An entire carpet of corpses, all soft and jellied with decay, lain over the blasted earth. Or they were slumped against battered apartment domiciles. Or hanging from them. The clash that had erupted between Koa and Civilians here had left the latter massacred. Even more disturbing, though, was that no one had bothered to clean up the mess.

She picked her way through, and she kept the spasms of her stomach level as she absorbed the various grotesqueries of war. One man's forehead gaped open, his skull yawning under the smoky haze of gun discharge. Another had been crushed, maybe beneath a truck, his parts now indistinguishable from the soil with which he had melded. The earth had drunk heavily on his blood and was stained with black. A mixture of burnt shit and decay clung to Zeika's throat, the scent heavy. Old.

A month. Nearly a month and still... these poor people...

Her stomach flopped again, but she breathed out, determined to keep calm for Manja's sake. Scorched mud parted like ash beneath her feet, causing her to sink down with every step she took. Manja clung to her back tightly, unusually silent. Zeika had strapped her with a gas mask and a blindfold to screen out the sensualities of death. But Manja must have known. The girl trembled with every step Zeika took.
 

When they finally came to about half-way through the field, she stopped and put Manja down on a clear spot. She adjusted the straps of the girl's "hiking gear", which was actually Manja's two bears, re-sewn into a knapsack and fanny pack. Zeika took off her own bag, a dry placenta of burlap, and she opened it.
 

"All right, sweetie," she said. "We'll start on your two o'clock."
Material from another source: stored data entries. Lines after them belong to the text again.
-- ==== Sys2Proof/Laws/Boot.lean ====
section
/-! SUPPORT. The boot contents of memory, and storing a run of bytes (spec/10_state.md R44;
spec/70_reset_and_hazards.md R271 to R273). -/

namespace Sys2Proof.Machine

theorem Memory.unlisted_font (font : FontTable) (j : Fin 80) : Memory.unlisted font (0x050 + j.val) = font[j] := by
  unfold Memory.unlisted
  rw [dif_pos (by unfold Config.fontBase Config.fontSize; omega)]
  simp [Config.fontBase]

theorem Memory.unlisted_outside (font : FontTable) (a : Nat) (h : a < 0x050 ∨ 0x0A0 ≤ a) :
    Memory.unlisted font a = 0 := by
  unfold Memory.unlisted
  rw [dif_neg (by unfold Config.fontBase Config.fontSize; omega)]

theorem cellsFrom_lt (base : Nat) (bytes : List Byte) (h : base + bytes.length ≤ 0x1000) :
    ∀ c ∈ cellsFrom base bytes, c.1 < 0x1000 := by
  intro c hc
  have := (List.of_mem_zip hc).1
  rw [List.mem_range'_1] at this
  omega

theorem cellsFrom_nodup (base : Nat) (bytes : List Byte) : ((cellsFrom base bytes).map Prod.fst).Nodup := by
  unfold cellsFrom
  rw [List.map_fst_zip (by simp)]
  exact List.nodup_range'

theorem mem_cellsFrom (base : Nat) (bytes : List Byte) (k : Nat) (hk : k < bytes.length) :
    (base + k, bytes[k]) ∈ cellsFrom base bytes := by
  unfold cellsFrom
  rw [List.mem_iff_getElem]
  exact ⟨k, by simpa using hk, by simp⟩

theorem notMem_cellsFrom (base : Nat) (bytes : List Byte) (a : Nat) (h : a < base ∨ base + bytes.length ≤ a) :
    ∀ c ∈ cellsFrom base bytes, c.1 ≠ a := by
  rintro c hc rfl
  have := (List.of_mem_zip hc).1
  rw [List.mem_range'_1] at this
  omega

/-- Everything storing a run of bytes inside memory does. -/
theorem State.storeRun (s : State) (base : Nat) (bytes : List Byte) (hb : base + bytes.length ≤ 0x1000)
    (hw : Memory.wf s.params.fontTable s.mem = true) :
    (∀ k (hk : k < bytes.length), (s.writeBytes (cellsFrom base bytes)).readByte (base + k) = bytes[k]) ∧
    (∀ a, a < base ∨ base + bytes.length ≤ a →
      (s.writeBytes (cellsFrom base bytes)).readByte a = s.readByte a) ∧
    Memory.wf s.params.fontTable (s.writeBytes (cellsFrom base bytes)).mem = true :=
  ⟨fun k hk => s.writeBytes_readByte_of_mem _ _ hw (cellsFrom_lt _ _ hb) (cellsFrom_nodup _ _)
      (mem_cellsFrom base bytes k hk),
    fun a ha => s.writeBytes_readByte_of_notMem _ a hw (cellsFrom_lt _ _ hb) (notMem_cellsFrom _ _ a ha),
    s.writeBytes_wf _ hw (cellsFrom_lt _ _ hb)⟩

@[simp] theorem State.powerOn_params (p : Params) : (State.powerOn p).params = p := rfl

theorem State.powerOn_mem_wf (p : Params) :
    Memory.wf (State.powerOn p).params.fontTable (State.powerOn p).mem = true := rfl

@[simp] theorem State.zeroed_params (p : Params) : (State.zeroed p).params = p := by
  rw [State.zeroed, State.writeBytes_params, State.powerOn_params]

theorem zeroFont_length : (List.replicate Config.fontSize (0 : Byte)).length = 80 := List.length_replicate

theorem State.zeroed_mem_wf (p : Params) : Memory.wf p.fontTable (State.zeroed p).mem = true :=
  ((State.powerOn p).storeRun Config.fontBase (List.replicate Config.fontSize 0)
    (by rw [zeroFont_length]; decide) (State.powerOn_mem_wf p)).2.2

/-- The state the boot sequence starts from reads as zero everywhere. -/
theorem State.zeroed_readByte (p : Params) (a : Nat) : (State.zeroed p).readByte a = 0 := by
  obtain ⟨hin, hout, -⟩ := (State.powerOn p).storeRun Config.fontBase (List.replicate Config.fontSize 0)
    (by rw [zeroFont_length]; decide) (State.powerOn_mem_wf p)
  unfold State.zeroed
  by_cases h : a < 0x050 ∨ 0x0A0 ≤ a
  · rw [hout a (by rw [zeroFont_length]; unfold Config.fontBase; omega)]
    exact Memory.unlisted_outside _ a h
  · have := hin (a - 0x050) (by rw [zeroFont_length]; omega)
    rw [List.getElem_replicate, show Config.fontBase + (a - 0x050) = a by unfold Config.fontBase; omega] at this
    exact this

/-- Loading the font into the zeroed state gives the reset state. -/
theorem State.loadFont_zeroed (p : Params) : (State.zeroed p).loadFont = State.powerOn p := by
  have hb : Config.fontBase + p.fontTable.toList.length ≤ 0x1000 := by
    rw [Vector.length_toList]
    decide
  obtain ⟨hin, hout, hwf⟩ := (State.zeroed p).storeRun Config.fontBase p.fontTable.toList hb
    (by rw [State.zeroed_params]; exact State.zeroed_mem_wf p)
  rw [State.zeroed_params] at hwf
  have hm : ((State.zeroed p).writeBytes (cellsFrom Config.fontBase p.fontTable.toList)).mem = [] := by
    refine Memory.ext p.fontTable _ _ hwf rfl fun a _ => ?_
    have hr : Memory.read p.fontTable
          ((State.zeroed p).writeBytes (cellsFrom Config.fontBase p.fontTable.toList)).mem a =
        ((State.zeroed p).writeBytes (cellsFrom Config.fontBase p.fontTable.toList)).readByte a := by
      unfold State.readByte
      rw [State.writeBytes_params, State.zeroed_params]
    rw [hr, Memory.read_nil]
    by_cases h : a < 0x050 ∨ 0x0A0 ≤ a
    · rw [hout a (by rw [Vector.length_toList]; unfold Config.fontBase; omega), State.zeroed_readByte,
        Memory.unlisted_outside _ _ h]
    · have hi := hin (a - 0x050) (by rw [Vector.length_toList]; omega)
      have hu := Memory.unlisted_font p.fontTable ⟨a - 0x50, by omega⟩
      rw [show Config.fontBase + (a - 0x050) = a by unfold Config.fontBase; omega] at hi
      simp only [show 80 + (a - 80) = a by omega] at hu
      rw [hi, hu]
      simp
  unfold State.loadFont
  rw [State.zeroed_params, State.writeBytes_eq, hm]
  unfold State.zeroed
  rw [State.writeBytes_eq]
  rfl

end Sys2Proof.Machine
end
Manja nodded and slowly turned 45 degrees northeast. She lifted her arms and stretched them forward, spreading her fingers wide.
 

Zeika gripped the burlap bag by its open lip. "Go ahead."

Manja's face screwed up tightly behind the gas mask. In the next moment, three different bodies began to twitch. She could hear Manja whimper as the corpses jerked around, kicking up the flakes of their earthen beds. Dead flesh slithered over the ground as they twitched, but still the girl muscled through, screwing up her face tighter--

Schick.

A crushed bullet uprooted from the eye of one dead body, and bits of darkened flesh fell away as the bullet hovered in the air.

Schick-schsch-sch-schick.

Casings and shells, shattered shrapnel, broken blades, and other metals of battle tore themselves from the flesh of their victims, hovering above their former hosts as they heeded Manja's call. Manja's face relaxed a bit as she continued to levitate the metal.

"Good job, hon. Now just give me a second."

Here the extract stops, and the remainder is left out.